Source information section start

/-- The probe that a CAL_ASYM sends in each clapper, 1,024 in all (R283). -/
def Chip.sendProbe (s : Chip) : Chip :=
  match s.calRun with
  | some r =>
    if r.kind = 4 ∧ r.probes < 1024 ∧ s.coresRun = true then
      ({ s with calRun := some { r with probes := r.probes + 1 } }).emitMac (r.target / 8) (r.target % 8) peerAddress 0x88B5
        (.probe s.identity r.probes)
    else s
  | none => s

/-- At a marker: a run whose condition failed ends; one whose measurements are in completes (R276). A run whose step the
budget moved stands one clapper longer (R326). -/
def Chip.calMarker (s : Chip) (data : Option CalIn) : Chip :=
  match s.calRun with
  | none => s
  | some r =>
    if s.mail.moved.contains r.slot then s
    else if r.cause ≠ 0 then s.calFails r r.cause
    else match data with
      | none => s
      | some (.asym l ok) => if ok then s.calDone r.slot r.kind r.target (.asym l ok) else s.calFails r 6
      | some d => if s.exchanges r d then s.exchange r d else s.calDone r.slot r.kind r.target d

/-- At a marker each die link's trim moves by at most 1 ps (R281). -/
def Chip.trimLinks (s : Chip) : Chip :=
  { s with linkTrim := (s.linkTrim.map (fun e => (e.1, e.2 - 16))).filter (fun e => e.2 != 0) }

/-! ### The order of a clapper's steps (R19, R326) -/

/-- Fill the budget of a clapper in order: the slots whose steps run, and those moved behind the first that
does not fit. -/
def Chip.fill (s : Chip) (spent : Nat) : List Nat → List Nat × List Nat
  | [] => ([], [])
  | n :: l =>
    let c := spent + (s.slot n).cost
    if 60000 < c then ([], n :: l)
    else
      let r := s.fill c l
      (n :: r.1, r.2)

/-- Begin one slot's command: a calibration runs from this marker, an undefined opcode is refused. -/
def Chip.beginSlot (s : Chip) (before : List Nat) (n : Nat) : Chip :=
  let x := s.slot n
  if x.phase ≠ .due then s
  else match calKind x.opcode with
    | some k => s.calBegins n x k before
    | none => if opcodes.contains x.opcode then s else s.stage1 n (refused reOpcode noWord)

/-- Begin the commands of a clapper in order, each after the objects that those before it take: a BUSY one takes none. -/
def Chip.beginAll (s : Chip) (before : List Nat) : List Nat → Chip
  | [] => s
  | n :: l =>
    let mine := if (s.slot n).phase = .due ∧ s.beginsBusy n (s.slot n) before = false then s.objects (s.slot n) else []
    (s.beginSlot before n).beginAll (before ++ mine) l

/-- Commands that begin at this marker become due; those marked Waits stay in the dip state, and one that the budget moved
before it began waits there too (R19, R59, R343). -/
def Chip.makeDue (s : Chip) : Chip :=
  let held := fun (x : Slot) => s.inDip && x.waitsInDip
  { s with mail := { s.mail with slots := s.mail.slots.map (fun e =>
      if e.2.phase == .waiting && !held e.2 then (e.1, { e.2 with phase := .due })
      else if e.2.phase == .due && held e.2 && s.mail.moved.contains e.1 then (e.1, { e.2 with phase := .waiting }) else e) } }

/-- Slots with a step in this clapper, beside those carried over, ascending. -/
def Chip.dueSlots (s : Chip) : List Nat :=
  (s.mail.slots.filter (fun e => (e.2.phase == .due || e.2.phase == .running || e.2.phase == .ending)
    && !s.mail.moved.contains e.1)).map (fun e => e.1)

/-- A marker begins a clapper's steps: those carried over first, then those due in slot order. -/
def Chip.beginClapper (s : Chip) : Chip :=
  let t := s.makeDue
  let live := t.mail.moved.filter (fun n => t.slotHeld n && (t.slot n).phase != .waiting)
  let r := t.fill 0 (live ++ t.dueSlots)
  let u := { t with mail := { t.mail with order := r.1, moved := r.2, moveSeen := false, taken := [] } }
  let v := u.beginAll [] r.1
  { v with mail := { v.mail with left := r.1.filter (fun n => (v.slot n).phase == .due) } }

/-- The steps moved behind the budget are reported once (R174, R326). -/
def Chip.reportMove (s : Chip) : Chip :=
  if s.mail.moved.isEmpty || s.mail.moveSeen then s
  else
    let t := { s with mail := { s.mail with moveSeen := true } }
    (t.setB F.time0ClapperOverrunDirector true).overrun

/-- The first step of this clapper that has not run, and every step behind it, move whole to the next clapper (R18, R326). -/
def Chip.moveRest (s : Chip) : Chip :=
  match s.mail.left with
  | [] => s
  | n :: _ => { s with mail := { s.mail with
      order := s.mail.order.takeWhile (fun k => k != n)
      moved := s.mail.order.dropWhile (fun k => k != n) ++ s.mail.moved
      left := [] } }

/-- DIRECTOR_OVERRUN (R18, R174): the pair's work of this clapper does not fit its budget; it is told once. -/
def Chip.directorOverrun (s : Chip) : Chip :=
  if !s.directorRuns || s.mail.voided || s.mail.moveSeen then s
  else
    let t := { s.moveRest with mail := { s.moveRest.mail with moveSeen := true } }
    (t.setB F.time0ClapperOverrunDirector true).overrun

def execDirectorOverrun (s : State) : Host.Outcome State Fault Refusal := done s s.chip.directorOverrun

/-- Whatever of the clapper's steps no row has run yet runs before its marker. -/
def Chip.settleSteps (s : Chip) : Chip := (s.mail.left.foldl Chip.runSlot s).reportMove

/-! ### Release at the marker (R11, R324, R339 to R342) -/

/-- A multi-step command whose first step has ended runs on. -/
def Chip.runsOn (s : Chip) (n : Nat) : Chip := s.setSlot n { s.slot n with phase := .running, began := s.time.raw }

/-- Results of a SNAPSHOT: the freeze of this marker. -/
def Chip.snapWords (s : Chip) : List Word := [s.get F.pcnt0SnapClapperNumber, s.get F.pcnt0SnapRawLo, s.get F.pcnt0SnapRawHi]

/-- Release one staged step; an ACCEPT_STEP whose marker falls in the dip state stays staged (R185), and a
RESLATE is released after every step (R256). -/
def Chip.releaseOne (s : Chip) (e : Staged) : Chip :=
  let keep := { s with mail := { s.mail with staged := s.mail.staged ++ [e] } }
  match e.effect with
  | .step =>
    if s.inDip then keep
    else
      let r := s.stepAtMarker (s.slot e.slot)
      (match r.2 with
       | none => s.complete e.slot r.1.2.1 r.1.2.2
       | some j => let t := s.takeStepNow j; t.1.complete e.slot stOk t.2)
  | .reslate => keep
  | .snapshot => s.complete e.slot stOk s.snapWords
  | .cal _ _ d => if s.mail.moved.contains e.slot then keep else s.calMarker (some d)
  | .groupReset g => ((s.setBit F.rstStatusGroupHeld g false).beginGroupReset g).runsOn e.slot
  | .portReset p => (s.beginPortReset p).runsOn e.slot
  | .power scope i st => (s.powerBegins scope i st).runsOn e.slot
  | .deviceReset => s
  | .none | .addFlow _ _ _ | .release _ | .take _ _ | .cancel _ | .commit _ _ | .worn _ | .asym _ _ _ _ | .openSession _ _ | .closeSession _ =>
    ((s.enact e.effect).directorWrites e.effect.writes).complete e.slot e.status e.results

/-- Release the RESLATEs that the steps of this marker have gone before. -/
def Chip.releaseLate (s : Chip) (e : Staged) : Chip :=
  if e.effect = .reslate then
    let r := s.reslate (s.slot e.slot)
    r.1.complete e.slot stOk r.2
  else { s with mail := { s.mail with staged := s.mail.staged ++ [e] } }

/-- A page that a slot's reset acted on reads IN_RESET, again or still (R341). -/
def Chip.stillReset (s : Chip) (x : Slot) : Bool :=
  if x.opcode = 0x41 then s.anyInReset (groupPages (bits (x.param 0) 2 0))
  else x.opcode == 0x42 && s.anyInReset ((s.members (bits (x.param 0) 5 0)).flatMap portPages)

/-- Multi-step commands whose work has ended complete, unless their step was moved or a reset has begun again. -/
def Chip.releaseEnded (s : Chip) : Chip :=
  (s.mail.slots.filter (fun e => e.2.phase == .ending && !s.mail.moved.contains e.1 && !s.stillReset e.2)).foldl
    (fun t e => t.complete e.1 stOk e.2.snap) s

/-- The lowest slot whose DEVICE_RESET ends at this marker. -/
def Chip.resetSlot (s : Chip) : Option Nat :=
  (s.mail.slots.map (fun e => e.1)).find? (fun n => s.mail.staged.any (fun e => e.slot == n && e.effect == .deviceReset))

/-- DEVICE_RESET at its ending marker (R340): every other command is ABORTED and a soft reset begins. -/
def Chip.deviceResets (s : Chip) (n : Nat) : Chip := ((s.abortSlots (some n)).complete n stOk []).softReset

/-- Release what the clapper's steps staged (R11). -/
def Chip.releaseAll (s : Chip) : Chip :=
  let st := s.mail.staged
  let t := { s.releaseEnded with mail := { s.releaseEnded.mail with staged := [] } }
  let u := (st.foldl Chip.releaseOne t).calMarker none
  let late := u.mail.staged
  late.foldl Chip.releaseLate { u with mail := { u.mail with staged := [] } }

/-- After a mismatch the new pair repeats the discarded clapper's work; commands not yet begun wait (R12, R343). -/
def Chip.repeatClapper (s : Chip) : Chip :=
  let t := { s.setN F.sysDirectorActive (1 - s.getN F.sysDirectorActive) with mail := { s.mail with voided := false } }
  let u := t.beginAll [] t.mail.order
  { u with mail := { u.mail with left := u.mail.order.filter (fun n => (u.slot n).phase == .due) } }

/-! ### The director pairs (R12 to R14) -/

/-- What the active pair staged in this clapper is discarded. -/
def Chip.discardStaged (s : Chip) : Chip :=
  let again := fun (x : Slot) => if x.phase = .ran then { x with phase := .due } else x
  { s with mail := { s.mail with
    staged := [], taken := [], left := [], voided := true
    slots := s.mail.slots.map (fun e => (e.1, again e.2)) } }

/-- DIRECTOR_MISMATCH. -/
def Chip.directorFails (s : Chip) : Chip :=
  if !s.directorRuns || s.mail.voided then s
  else if s.flag F.sysDirectorStandbyReady then
    ((((s.discardStaged.fault fCore).setB F.sysDirectorSwapped true).addSat F.sysDirectorSwapCount 1).setB
      F.sysDirectorStandbyReady false).setB F.sysDirectorStandbyFenced true
  else (s.discardStaged.fault fCore).setB F.sysDirectorControlLost true

def execDirectorMismatch (s : State) : Host.Outcome State Fault Refusal := done s s.chip.directorFails

/-- STANDBY_PAIR_MISMATCH (R13). -/
def Chip.standbyFails (s : Chip) : Chip :=
  if !s.directorRuns || s.mail.voided || !s.flag F.sysDirectorStandbyReady then s
  else (s.setB F.sysDirectorStandbyReady false).setB F.sysDirectorStandbyFenced true

def execStandbyPairMismatch (s : State) : Host.Outcome State Fault Refusal := done s s.chip.standbyFails

/-- DIRECTOR_SELFTEST_DONE of the pair that restarts; one that fails stays fenced until the next reset (R13). -/
def Chip.pairTested (s : Chip) (pass : Bool) : Chip :=
  if !s.coresRun || !s.flag F.sysDirectorStandbyFenced || s.controlLost || s.cores.pairFailed then s
  else { s with cores := { s.cores with selfTestOk := pass, pairFailed := !pass } }

def execDirectorSelftestDone (pass : Bool) (s : State) : Host.Outcome State Fault Refusal := done s (s.chip.pairTested pass)

/-- At a clapper 0 marker a tested pair rejoins as standby. -/
def Chip.rejoin (s : Chip) (zero : Bool) : Chip :=
  if zero && s.cores.selfTestOk && !s.cores.pairFailed && !s.controlLost then
    let t := { s with cores := { s.cores with selfTestOk := false } }
    (t.setB F.sysDirectorStandbyReady true).setB F.sysDirectorStandbyFenced false
  else s

end Sys2Proof.Machine
end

Source information section end

The required output is the stretch of entries above from the line containing "let t := s.makeDue" through the line containing "def Chip.snapWords (s", reproduced exactly.

= Written reply =
  let t := s.makeDue
  let live := t.mail.moved.filter (fun n => t.slotHeld n && (t.slot n).phase != .waiting)
  let r := t.fill 0 (live ++ t.dueSlots)
  let u := { t with mail := { t.mail with order := r.1, moved := r.2, moveSeen := false, taken := [] } }
  let v := u.beginAll [] r.1
  { v with mail := { v.mail with left := r.1.filter (fun n => (v.slot n).phase == .due) } }

/-- The steps moved behind the budget are reported once (R174, R326). -/
def Chip.reportMove (s : Chip) : Chip :=
  if s.mail.moved.isEmpty || s.mail.moveSeen then s
  else
    let t := { s with mail := { s.mail with moveSeen := true } }
    (t.setB F.time0ClapperOverrunDirector true).overrun

/-- The first step of this clapper that has not run, and every step behind it, move whole to the next clapper (R18, R326). -/
def Chip.moveRest (s : Chip) : Chip :=
  match s.mail.left with
  | [] => s
  | n :: _ => { s with mail := { s.mail with
      order := s.mail.order.takeWhile (fun k => k != n)
      moved := s.mail.order.dropWhile (fun k => k != n) ++ s.mail.moved
      left := [] } }

/-- DIRECTOR_OVERRUN (R18, R174): the pair's work of this clapper does not fit its budget; it is told once. -/
def Chip.directorOverrun (s : Chip) : Chip :=
  if !s.directorRuns || s.mail.voided || s.mail.moveSeen then s
  else
    let t := { s.moveRest with mail := { s.moveRest.mail with moveSeen := true } }
    (t.setB F.time0ClapperOverrunDirector true).overrun

def execDirectorOverrun (s : State) : Host.Outcome State Fault Refusal := done s s.chip.directorOverrun

/-- Whatever of the clapper's steps no row has run yet runs before its marker. -/
def Chip.settleSteps (s : Chip) : Chip := (s.mail.left.foldl Chip.runSlot s).reportMove

/-! ### Release at the marker (R11, R324, R339 to R342) -/

/-- A multi-step command whose first step has ended runs on. -/
def Chip.runsOn (s : Chip) (n : Nat) : Chip := s.setSlot n { s.slot n with phase := .running, began := s.time.raw }

/-- Results of a SNAPSHOT: the freeze of this marker. -/
def Chip.snapWords (s : Chip) : List Word := [s.get F.pcnt0SnapClapperNumber, s.get F.pcnt0SnapRawLo, s.get F.pcnt0SnapRawHi]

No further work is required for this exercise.